Spuren im Nebel

Eine Insel, auf der nicht alles so ist, wie es scheint. Ein Mann, der eigentlich tot sein sollte. Und ein Junge, der spurlos verschwindet. Das sind die Zutaten, die aus Johan Theorins Buch "Öland" einen faszinierenden Krimi machen.

 Auch an klaren Tagen strahlt die schwedische Insel Öland im Südosten des Landes ein Mysterium aus, das sich nur schwer ergründen lässt. TV-Foto: Rebecca Schaal

Auch an klaren Tagen strahlt die schwedische Insel Öland im Südosten des Landes ein Mysterium aus, das sich nur schwer ergründen lässt. TV-Foto: Rebecca Schaal

(bec) 20 Jahre ist es her, seit der fünfjährige Jens im Nebel der schwedischen Insel Öland verschwand. Eben noch spielt er vor dem Haus seiner Großeltern - und plötzlich ist er weg. Ohne eine einzige Spur zu hinterlassen.

Das Verschwinden lässt weder seine Mutter Julia, die mittlerweile auf dem Festland lebt, noch seinen Großvater Gerlof ruhen. Als Gerlof Indizien findet, die darauf hin deuten, dass Jens ermordet wurde, muss sich Julia ihrer Vergangenheit stellen - und zurück nach Öland. Dorthin, wo die Leute behaupten, dass der mysteriöse Eigenbrötler Nils Kant etwas mit dem Verschwinden des Jungen zu tun hat. Obwohl Kant zum Zeitpunkt des Verschwindens längst tot unter der Erde liegt. Oder stimmt etwa das Gerücht, dass sich Kant immer noch auf der Insel umhertreibt?

Skandinavische Kriminalromane liegen nach wie vor sehr im Trend. Johan Theorins "Öland" hat allerdings nicht viel gemein mit Henning Mankell oder Håkan Nesser, den beiden wohl berühmtesten schwedischen Krimi-Autoren. Denn obwohl es sich bei "Öland" um einen durchaus spannenden Plot handelt, gibt es andere Dinge, durch die das Buch noch mehr besticht.

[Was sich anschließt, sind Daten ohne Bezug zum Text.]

-- ==== Sys2Proof/Safety.lean ====
section
/-!
DEFINITION. What counts as a safe state and a good run: the invariant of every state that follows a reset step, the
verdicts of a run (rule R150), and what of a state a later step can depend on.
-/
namespace Sys2Proof.Machine

/-- What holds in every state after a reset step (rule R184: one reset step is all the start-up there is). -/
structure State.Inv (s : State) : Prop where
  /-- An open detailed timing record lacks at least one byte (rule R144). -/
  posDtd : s.mode = .dtd → s.pos.toNat < dtdLen
  /-- An open vendor word lacks at least one byte (rule R144). -/
  posVen : s.mode = .ven → s.pos.toNat < venLen
  /-- In `IDLE`, `pos` is 0 after reset, or the length of the record last closed (rule R22). -/
  posIdle : s.mode = .idle → s.pos.toNat = 0 ∨ s.pos.toNat = venLen ∨ s.pos.toNat = dtdLen
  /-- A failure recorded `pos`, and found a byte missing (rule R161). -/
  errFailed : s.mode = .failed → s.errPos = s.pos ∧ s.pos.toNat < dtdLen
  /-- Without a failure `err_pos` is 0 (rule R23). -/
  errZero : s.mode ≠ .failed → s.errPos = 0
  /-- A failure leaves no result available (rule R172). -/
  failedFlags : s.mode = .failed → s.dtdValid = false ∧ s.venValid = false
  /-- While a detailed timing record is open its bank is stale (rule R27). -/
  dtdOpen : s.mode = .dtd → s.dtdValid = false
  /-- While a vendor word is open its bank is stale (rule R28). -/
  venOpen : s.mode = .ven → s.venValid = false
  /-- A valid `dtd` bank is the whole result of one record (rules R27, R57). -/
  dtdResult : s.dtdValid = true → ∃ rec, s.dtd = dtdUnpack rec
  /-- A valid `ven` bank is the whole result of one word (rules R28, R57). -/
  venResult : s.venValid = true → ∃ v, s.ven = venUnpack v
  /-- Right after a detailed timing record the bank is the result of the 18 bytes in `buf` (rule R146). -/
  dtdFresh : s.mode = .idle → s.pos.toNat = dtdLen → s.dtdValid = true ∧ s.dtd = dtdUnpack s.buf
  /-- Right after a vendor word the bank is the result of the two bytes in `buf` (rule R147). -/
  venFresh : s.mode = .idle → s.pos.toNat = venLen → s.venValid = true ∧ s.ven = venUnpack (be16 s.buf[0] s.buf[1])

/-- A run is complete for a detailed timing record in the state it reached (rule R150). -/
def State.completeDtd (s : State) : Bool := s.dtdValid

/-- A run is complete for a vendor word in the state it reached (rule R150). -/
def State.completeVen (s : State) : Bool := s.venValid

/-- A run has failed in the state it reached (rule R150). -/
def State.runFailed (s : State) : Bool := s.mode.errIncomplete

/-- A run is unfinished in the state it reached: a record is open and nothing may be claimed of it (rule R150). -/
def State.unfinished (s : State) : Bool := s.mode.busy

/-- Two states that differ at most in bytes of `buf` that no rule reads before they are written again: all of `buf` when
no record is open, and the bytes from `pos` on when one is (rule R24). -/
structure State.SameButStale (s t : State) : Prop where
  mode : s.mode = t.mode
  pos : s.pos = t.pos
  errPos : s.errPos = t.errPos
  dtd : s.dtd = t.dtd
  ven : s.ven = t.ven
  dtdValid : s.dtdValid = t.dtdValid
  venValid : s.venValid = t.venValid
  inputs : s.inputs = t.inputs
  draws : s.draws = t.draws
  /-- The bytes of the open record that have arrived. -/
  arrived : s.mode.busy = true → ∀ (k : Nat) (h : k < 18), k < s.pos.toNat → s.buf[k] = t.buf[k]

end Sys2Proof.Machine
end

Es sind zum einen vielmehr die Figuren, die durch teilweise brillante Charakterisierung bestechen. Allen voran Julia, hin- und hergerissen zwischen Hoffnung und Hoffnungslosigkeit. Eine durch das ungewisse Schicksal ihres Sohnes gebrochene Frau, die gezwungen wird, sich mit ihrer Vergangenheit auseinanderzusetzen, und die dadurch langsam ins Leben zurückfindet. Faszinierend ist auch das Verhältnis zu ihrem 80-jährigen Vater Gerlof, das bei weitem nicht einfach ist. Dabei sind es die Ereignisse vom September 1972, die die Bindung der beiden einst durchtrennte. Die sie in der Gegenwart aber wieder ganz langsam verknüpft.

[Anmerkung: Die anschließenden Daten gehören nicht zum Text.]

/-- Rules R27, R28 and R186: a valid flag falls only by an accepted `START` of its own kind, a failing `END`, or a reset;
until then the result stays readable, the bank unchanged. -/
def Obligations.AResultStaysReadable : Prop :=
  ∀ (s t : State) (rst : Bool) (w : CmdWord), s.Inv → cycle rst w s = .next t →
    (s.dtdValid = true → (t.dtdValid = true ∧ t.dtd = s.dtd) ∨
      (t.dtdValid = false ∧ (rst = true ∨ (s.mode = .idle ∧ decodeCmd w = .startDtd) ∨
        (s.mode = .ven ∧ decodeCmd w = .endBuffer)))) ∧
    (s.venValid = true → (t.venValid = true ∧ t.ven = s.ven) ∨
      (t.venValid = false ∧ (rst = true ∨ (s.mode = .idle ∧ decodeCmd w = .startVen) ∨
        (s.mode = .dtd ∧ decodeCmd w = .endBuffer))))

/-- Rule R29: the outputs are the registers and the two functions of `mode`, and `busy` and `err_incomplete` are never
both 1. -/
def Obligations.OutputsShowTheRegisters : Prop :=
  ∀ s : State,
    (s.outputs.busy = true ↔ s.mode = .dtd ∨ s.mode = .ven) ∧ (s.outputs.errIncomplete = true ↔ s.mode = .failed) ∧
    s.outputs.errPos = s.errPos ∧ s.outputs.dtdValid = s.dtdValid ∧ s.outputs.venValid = s.venValid ∧
    s.outputs.dtd = s.dtd ∧ s.outputs.ven = s.ven ∧ ¬(s.outputs.busy = true ∧ s.outputs.errIncomplete = true)

/-- Rule R24: no rule reads a byte of `buf` that has not been pushed since the record was opened. Two states that differ
only in such bytes step alike: they still differ only so, and their outputs agree, so old bytes never reach the host. The
two stand at one draw, so a reset leaves both the same free values, which do not depend on what was in `buf` (the model's
choice, log entries 3 and 12). -/
def Obligations.StaleBytesNeverReachTheHost : Prop :=
  ∀ s t s' : State, s.Inv → s.SameButStale t → step s = .next s' →
    ∃ t', step t = .next t' ∧ s'.SameButStale t' ∧ s'.outputs = t'.outputs

/-- Rule R150: the verdicts. A failed run is complete for no record and is not unfinished, and while a record of a kind
is open the run is not complete for that kind. -/
def Obligations.VerdictsExcludeEachOther : Prop :=
  ∀ s : State, s.Inv →
    (s.runFailed = true → s.completeDtd = false ∧ s.completeVen = false ∧ s.unfinished = false) ∧
    (s.mode = .dtd → s.unfinished = true ∧ s.completeDtd = false) ∧
    (s.mode = .ven → s.unfinished = true ∧ s.completeVen = false)

/-- Rule R173: several instances share no state. A step of one leaves every other as it was, and gives it what it would
give alone. -/
def Obligations.InstancesShareNothing : Prop :=
  ∀ (all all' : List State) (k : Nat), stepNth all k = .next all' →
    (∀ j : Nat, j ≠ k → all'[j]? = all[j]?) ∧
    (∀ s : State, all[k]? = some s → ∃ t, step s = .next t ∧ all'[k]? = some t)

/-! ### Records as a whole -/

/-- Rules R53 and R83: from `IDLE`, the macro `DTD b0 ... b17` (one `START DTD` and 18 `PUSH`es) consumes exactly the 18
bytes and leaves their `DTD_UNPACK` in the bank with `dtd_valid = 1`, the block in `IDLE`, and everything else as it
was, whatever the buffer and the banks held before. -/
def Obligations.DtdMacroUnpacksItsRecord : Prop :=
  ∀ (s : State) (rec : Record), s.mode = .idle →
    runInputs (Line.dtd rec).expand s =
      .next { s with mode := .idle, pos := 18, buf := rec, dtd := dtdUnpack rec, dtdValid := true }

/-- Rules R53 and R83: from `IDLE`, the macro `VEN hi lo` consumes exactly the two bytes and leaves the `VEN_UNPACK` of
their big-endian word in the bank with `ven_valid = 1`, the block in `IDLE`, and everything else as it was. -/
def Obligations.VenMacroUnpacksItsWord : Prop :=
  ∀ (s : State) (hi lo : Byte), s.mode = .idle →
    runInputs (Line.ven hi lo).expand s =
      .next { s with mode := .idle, pos := 2, buf := (s.buf.set 0 hi).set 1 lo, ven := venUnpack (be16 hi lo)
                     venValid := true }

/-- The block's counterpart of the source's testable property 7 (`95_test_vectors.md` section 1.1): a detailed timing
record cut short after any number of bytes below 18 fails with that number in `err_pos`, and no result is available. -/
def Obligations.TruncatedRecordFails : Prop :=
  ∀ (s : State) (bytes : List Byte), s.mode = .idle → bytes.length < 18 →
    ∃ t, runInputs (expandAll [.startDtd, .pushN bytes, .endBuffer]) s = .next t ∧
      t.mode = .failed ∧ t.errPos.toNat = bytes.length ∧ t.dtdValid = false ∧ t.venValid = false ∧
      t.dtd = s.dtd ∧ t.ven = s.ven

/-! ### `DTD_UNPACK` -/

/-- `pixel_clock` is ten times the little-endian 16-bit raw value, exactly (the value: rule R101); nothing else changes:
that its row runs as an instruction of its own is the model's choice (log entry 2). -/
def Obligations.PixelClockIsTenTimesTheRawValue : Prop :=
  ∀ (rec : Record) (s : State), ∃ t, exec (.dtdPixelClock rec) s = .next t ∧
    t = { s with dtd := { s.dtd with pixelClock := t.dtd.pixelClock } } ∧
    t.dtd.pixelClock.toNat = (rec[0].toNat ||| rec[1].toNat <<< 8) * 10

/-- Each 12-bit field is its low byte OR its nibble of the shared byte shifted left by 8 (the values: rules R102 to R105,
R110 and R111); nothing but its own register changes: that each row runs as an instruction of its own is the model's
choice (log entry 2). -/
def Obligations.TwelveBitFieldsJoinAByteAndANibble : Prop :=
  ∀ (rec : Record) (s : State),
    (∃ t, exec (.dtdHActive rec) s = .next t ∧ t = { s with dtd := { s.dtd with hActive := t.dtd.hActive } } ∧
      t.dtd.hActive.toNat = rec[2].toNat ||| (rec[4].toNat / 16) <<< 8) ∧
    (∃ t, exec (.dtdHBlanking rec) s = .next t ∧ t = { s with dtd := { s.dtd with hBlanking := t.dtd.hBlanking } } ∧
      t.dtd.hBlanking.toNat = rec[3].toNat ||| (rec[4].toNat % 16) <<< 8) ∧
    (∃ t, exec (.dtdVActive rec) s = .next t ∧ t = { s with dtd := { s.dtd with vActive := t.dtd.vActive } } ∧
      t.dtd.vActive.toNat = rec[5].toNat ||| (rec[7].toNat / 16) <<< 8) ∧
    (∃ t, exec (.dtdVBlanking rec) s = .next t ∧ t = { s with dtd := { s.dtd with vBlanking := t.dtd.vBlanking } } ∧
      t.dtd.vBlanking.toNat = rec[6].toNat ||| (rec[7].toNat % 16) <<< 8) ∧
    (∃ t, exec (.dtdHSize rec) s = .next t ∧ t = { s with dtd := { s.dtd with hSize := t.dtd.hSize } } ∧
      t.dtd.hSize.toNat = rec[12].toNat ||| (rec[14].toNat / 16) <<< 8) ∧
    (∃ t, exec (.dtdVSize rec) s = .next t ∧ t = { s with dtd := { s.dtd with vSize := t.dtd.vSize } } ∧
      t.dtd.vSize.toNat = rec[13].toNat ||| (rec[14].toNat % 16) <<< 8)

/-- Each horizontal porch and sync field is its low byte OR its bit pair of `rec[11]` shifted left by 8 (the values: rules
R106 and R107); nothing but its own register changes: that each row runs as an instruction of its own is the model's
choice (log entry 2). -/
def Obligations.HorizontalPorchFieldsJoinAByteAndABitPair : Prop :=
  ∀ (rec : Record) (s : State),
    (∃ t, exec (.dtdHFrontPorch rec) s = .next t ∧
      t = { s with dtd := { s.dtd with hFrontPorch := t.dtd.hFrontPorch } } ∧
      t.dtd.hFrontPorch.toNat = rec[8].toNat ||| (rec[11].toNat / 64) <<< 8) ∧
    (∃ t, exec (.dtdHSyncWidth rec) s = .next t ∧
      t = { s with dtd := { s.dtd with hSyncWidth := t.dtd.hSyncWidth } } ∧
      t.dtd.hSyncWidth.toNat = rec[9].toNat ||| (rec[11].toNat / 16 % 4) <<< 8)

/-- Each vertical porch and sync field is its nibble of `rec[10]` OR its bit pair of `rec[11]` shifted left by 8 (not 4:
rule R8), so bits 7:4 of the result are 0 and 783 is the greatest value (the values: rules R108 and R109); nothing but its
own register changes: that each row runs as an instruction of its own is the model's choice (log entry 2). -/
def Obligations.VerticalPorchFieldsLeaveAGap : Prop :=
  ∀ (rec : Record) (s : State),
    (∃ t, exec (.dtdVFrontPorch rec) s = .next t ∧
      t = { s with dtd := { s.dtd with vFrontPorch := t.dtd.vFrontPorch } } ∧
      t.dtd.vFrontPorch.toNat = rec[10].toNat / 16 ||| (rec[11].toNat / 4 % 4) <<< 8 ∧
      t.dtd.vFrontPorch.extractLsb' 4 4 = 0 ∧ t.dtd.vFrontPorch.toNat ≤ 783) ∧
    (∃ t, exec (.dtdVSyncWidth rec) s = .next t ∧
      t = { s with dtd := { s.dtd with vSyncWidth := t.dtd.vSyncWidth } } ∧
      t.dtd.vSyncWidth.toNat = rec[10].toNat % 16 ||| (rec[11].toNat % 4) <<< 8 ∧
      t.dtd.vSyncWidth.extractLsb' 4 4 = 0 ∧ t.dtd.vSyncWidth.toNat ≤ 783)

/-- The borders and the features byte are copied, undoubled and uninterpreted, and no other result reads the features byte
(rules R112 to R114); nothing but the own register of each changes: that each row runs as an instruction of its own is the
model's choice (log entry 2). -/
def Obligations.BordersAndFeaturesAreCopied : Prop :=
  ∀ (rec : Record) (s : State),
    exec (.dtdHBorder rec) s = .next { s with dtd := { s.dtd with hBorder := rec[15] } } ∧
    exec (.dtdVBorder rec) s = .next { s with dtd := { s.dtd with vBorder := rec[16] } } ∧
    exec (.dtdFeatures rec) s = .next { s with dtd := { s.dtd with features := rec[17] } } ∧
    ∀ b : Byte, dtdUnpack (rec.set 17 b) = { dtdUnpack rec with features := b }

/-- `tag_nonzero` is 1 when either of the first two bytes is nonzero, which is exactly when `pixel_clock` is not 0 (the
value: rule R115); nothing else changes, and the operation completes on a zero tag as on any other: that its row runs as
an instruction of its own is the model's choice (log entry 2). -/
def Obligations.TagNonzeroTestsTheFirstTwoBytes : Prop :=
  ∀ (rec : Record) (s : State), ∃ t, exec (.dtdTagNonzero rec) s = .next t ∧
    t = { s with dtd := { s.dtd with tagNonzero := t.dtd.tagNonzero } } ∧
    (t.dtd.tagNonzero = true ↔ rec[0] ≠ 0 ∨ rec[1] ≠ 0) ∧
    (t.dtd.tagNonzero = true ↔ (dtdUnpack rec).pixelClock ≠ 0)

/-- `DTD_UNPACK` is its fifteen result rows together: running the rows one after another on the same record leaves what
the whole operation leaves, which is the `dtd` bank written and nothing else. That the rows run as instructions is the
model's choice (log entry 2). -/
def Obligations.DtdUnpackIsItsFifteenResults : Prop :=
  ∀ (rec : Record) (s : State), ∃ t, exec (.dtdUnpack rec) s = .next t ∧ t = { s with dtd := t.dtd } ∧
    execAll [.dtdPixelClock rec, .dtdHActive rec, .dtdHBlanking rec, .dtdVActive rec, .dtdVBlanking rec,
      .dtdHFrontPorch rec, .dtdHSyncWidth rec, .dtdVFrontPorch rec, .dtdVSyncWidth rec, .dtdHSize rec, .dtdVSize rec,
      .dtdHBorder rec, .dtdVBorder rec, .dtdFeatures rec, .dtdTagNonzero rec] s = .next t

/-- Rule R116: each result depends on the bytes named as its operands and on no other byte: changing any other byte of
the record leaves it as it was. -/
def Obligations.EachResultReadsOnlyItsOperands : Prop :=
  ∀ (rec : Record) (k : Fin 18) (b : Byte),
    let a := dtdUnpack rec
    let c := dtdUnpack (rec.set k b)
    (k ∉ [(0 : Fin 18), 1] → c.pixelClock = a.pixelClock ∧ c.tagNonzero = a.tagNonzero) ∧
    (k ∉ [(2 : Fin 18), 4] → c.hActive = a.hActive) ∧ (k ∉ [(3 : Fin 18), 4] → c.hBlanking = a.hBlanking) ∧
    (k ∉ [(5 : Fin 18), 7] → c.vActive = a.vActive) ∧ (k ∉ [(6 : Fin 18), 7] → c.vBlanking = a.vBlanking) ∧
    (k ∉ [(8 : Fin 18), 11] → c.hFrontPorch = a.hFrontPorch) ∧
    (k ∉ [(9 : Fin 18), 11] → c.hSyncWidth = a.hSyncWidth) ∧
    (k ∉ [(10 : Fin 18), 11] → c.vFrontPorch = a.vFrontPorch ∧ c.vSyncWidth = a.vSyncWidth) ∧
    (k ∉ [(12 : Fin 18), 14] → c.hSize = a.hSize) ∧ (k ∉ [(13 : Fin 18), 14] → c.vSize = a.vSize) ∧
    (k ≠ 15 → c.hBorder = a.hBorder) ∧ (k ≠ 16 → c.vBorder = a.vBorder) ∧ (k ≠ 17 → c.features = a.features)

/-- The results of `DTD_UNPACK` on vectors of the register widths are those computed on natural numbers: no operation
overflows its width, and each OR equals the sum of its parts (rule R117). It completes on every record in every state and
writes the `dtd` bank and nothing else, no valid flag: that it runs as an instruction of its own is the model's choice
(log entry 2). -/
def Obligations.ResultsAreTheNaturalNumbers : Prop :=
  (∀ low high : Nat, low < 256 → low ||| high <<< 8 = low + 256 * high) ∧
  ∀ (rec : Record) (s : State), ∃ t, exec (.dtdUnpack rec) s = .next t ∧ t = { s with dtd := t.dtd } ∧
    t.dtd.pixelClock.toNat = (rec[0].toNat + 256 * rec[1].toNat) * 10 ∧
    t.dtd.hActive.toNat = rec[2].toNat + 256 * (rec[4].toNat / 16) ∧
    t.dtd.hBlanking.toNat = rec[3].toNat + 256 * (rec[4].toNat % 16) ∧
    t.dtd.vActive.toNat = rec[5].toNat + 256 * (rec[7].toNat / 16) ∧
    t.dtd.vBlanking.toNat = rec[6].toNat + 256 * (rec[7].toNat % 16) ∧
    t.dtd.hFrontPorch.toNat = rec[8].toNat + 256 * (rec[11].toNat / 64) ∧
    t.dtd.hSyncWidth.toNat = rec[9].toNat + 256 * (rec[11].toNat / 16 % 4) ∧
    t.dtd.vFrontPorch.toNat = rec[10].toNat / 16 + 256 * (rec[11].toNat / 4 % 4) ∧
    t.dtd.vSyncWidth.toNat = rec[10].toNat % 16 + 256 * (rec[11].toNat % 4) ∧
    t.dtd.hSize.toNat = rec[12].toNat + 256 * (rec[14].toNat / 16) ∧
    t.dtd.vSize.toNat = rec[13].toNat + 256 * (rec[14].toNat % 16) ∧
    t.dtd.hBorder.toNat = rec[15].toNat ∧ t.dtd.vBorder.toNat = rec[16].toNat ∧
    t.dtd.features.toNat = rec[17].toNat ∧
    (t.dtd.tagNonzero = true ↔ rec[0].toNat + 256 * rec[1].toNat ≠ 0)

/-- Rule R71: the layout table, row by row, is what the formulas compute: for every field and record the extractor made
from the table's rows alone gives the field's value, and `pixel_clock` is ten times the `raw` of the table. -/
def Obligations.FormulasFollowTheLayoutTable : Prop :=
  (∀ (f : Field) (rec : Record), extractField f rec = computedField f rec) ∧
  (∀ rec : Record, (dtdUnpack rec).pixelClock.toNat = extractField .raw rec * 10)

/-- Rule R73: the rows of rule R71 cover every bit of the 18 bytes once, with no overlap and no gap, so no bit is reserved
or ignored, and `DTD_UNPACK` is injective. -/
def Obligations.EveryRecordBitReachesOneResultBit : Prop :=
  (∀ (byte : Fin 18) (bit : Fin 8), (layout.filter fun r => r.reads byte bit).length = 1) ∧
  (∀ rec rec' : Record, dtdUnpack rec = dtdUnpack rec' → rec = rec')

/-! ### `VEN_UNPACK` -/

/-- Rule R54: the vendor word is big-endian, the first byte pushed the more significant; `pixel_clock_raw` is
little-endian, the first byte pushed the less significant. -/
def Obligations.ByteOrderIsFixedPerField : Prop :=
  (∀ first second : Byte, (be16 first second).toNat = first.toNat <<< 8 ||| second.toNat) ∧
  (∀ rec : Record, (pixelClockRaw rec).toNat = rec[0].toNat ||| rec[1].toNat <<< 8)

/-- Each letter is its 5-bit code plus 64, the codes at shifts 10, 5 and 0 (the values: rules R131 to R133; the 64: rule
R7, log entry 9); nothing but its own register changes: that each row runs as an instruction of its own is the model's
choice (log entry 2). -/
def Obligations.LettersAreTheirCodesPlus64 : Prop :=
  ∀ (v : VenWord) (s : State),
    (∃ t, exec (.venLetter0 v) s = .next t ∧ t = { s with ven := { s.ven with letter0 := t.ven.letter0 } } ∧
      t.ven.letter0.toNat = v.toNat / 1024 % 32 + 64) ∧
    (∃ t, exec (.venLetter1 v) s = .next t ∧ t = { s with ven := { s.ven with letter1 := t.ven.letter1 } } ∧
      t.ven.letter1.toNat = v.toNat / 32 % 32 + 64) ∧
    (∃ t, exec (.venLetter2 v) s = .next t ∧ t = { s with ven := { s.ven with letter2 := t.ven.letter2 } } ∧
      t.ven.letter2.toNat = v.toNat % 32 + 64)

Diese Faszination gilt aber auch für die rätselhafteste Figur dieses Buches, Nils Kant. Seine Geschichte wird durch geschickt miteinander verwobene Zeitsprünge in das Schweden der vierziger Jahre erzählt und langsam entschlüsselt.

Die "Hauptperson" des Buches allerdings ist eine andere: die Insel Öland. Theorin, der seine Kindheit im Sommer dort verbrachte, wirft einen Blick hinter die Fassade der beeindruckenden, manchmal aber auch bedrückenden Ausstrahlung dieser Insel, die vor allem im Sommer bei Touristen sehr beliebt ist. Er wagt einen Blick hinter die Oberfläche, unter der Fassaden sichtbar werden, von denen die Farbe abblättert und Menschen, die ein ambivalentes Verhältnis zu diesem kleinen Stück Schweden haben, das für Urlauber ein kleines Paradies sein mag - für seine Bewohner aber manchmal zum Inbegriff für Einsamkeit und Langeweile wird.

Es gibt bestimmt schwedische Krimis, deren Inhalt spannender ist als Johan Theorins "Öland". Dennoch fesselt dieses Buch. Nicht durch Action, sondern durch seine Ruhe, durch die Zeit, die sich der Autor nimmt. Man muss sich einlassen auf die Geschichte, auf die Entwicklung der Figuren, um ihren Wert zu erkennen.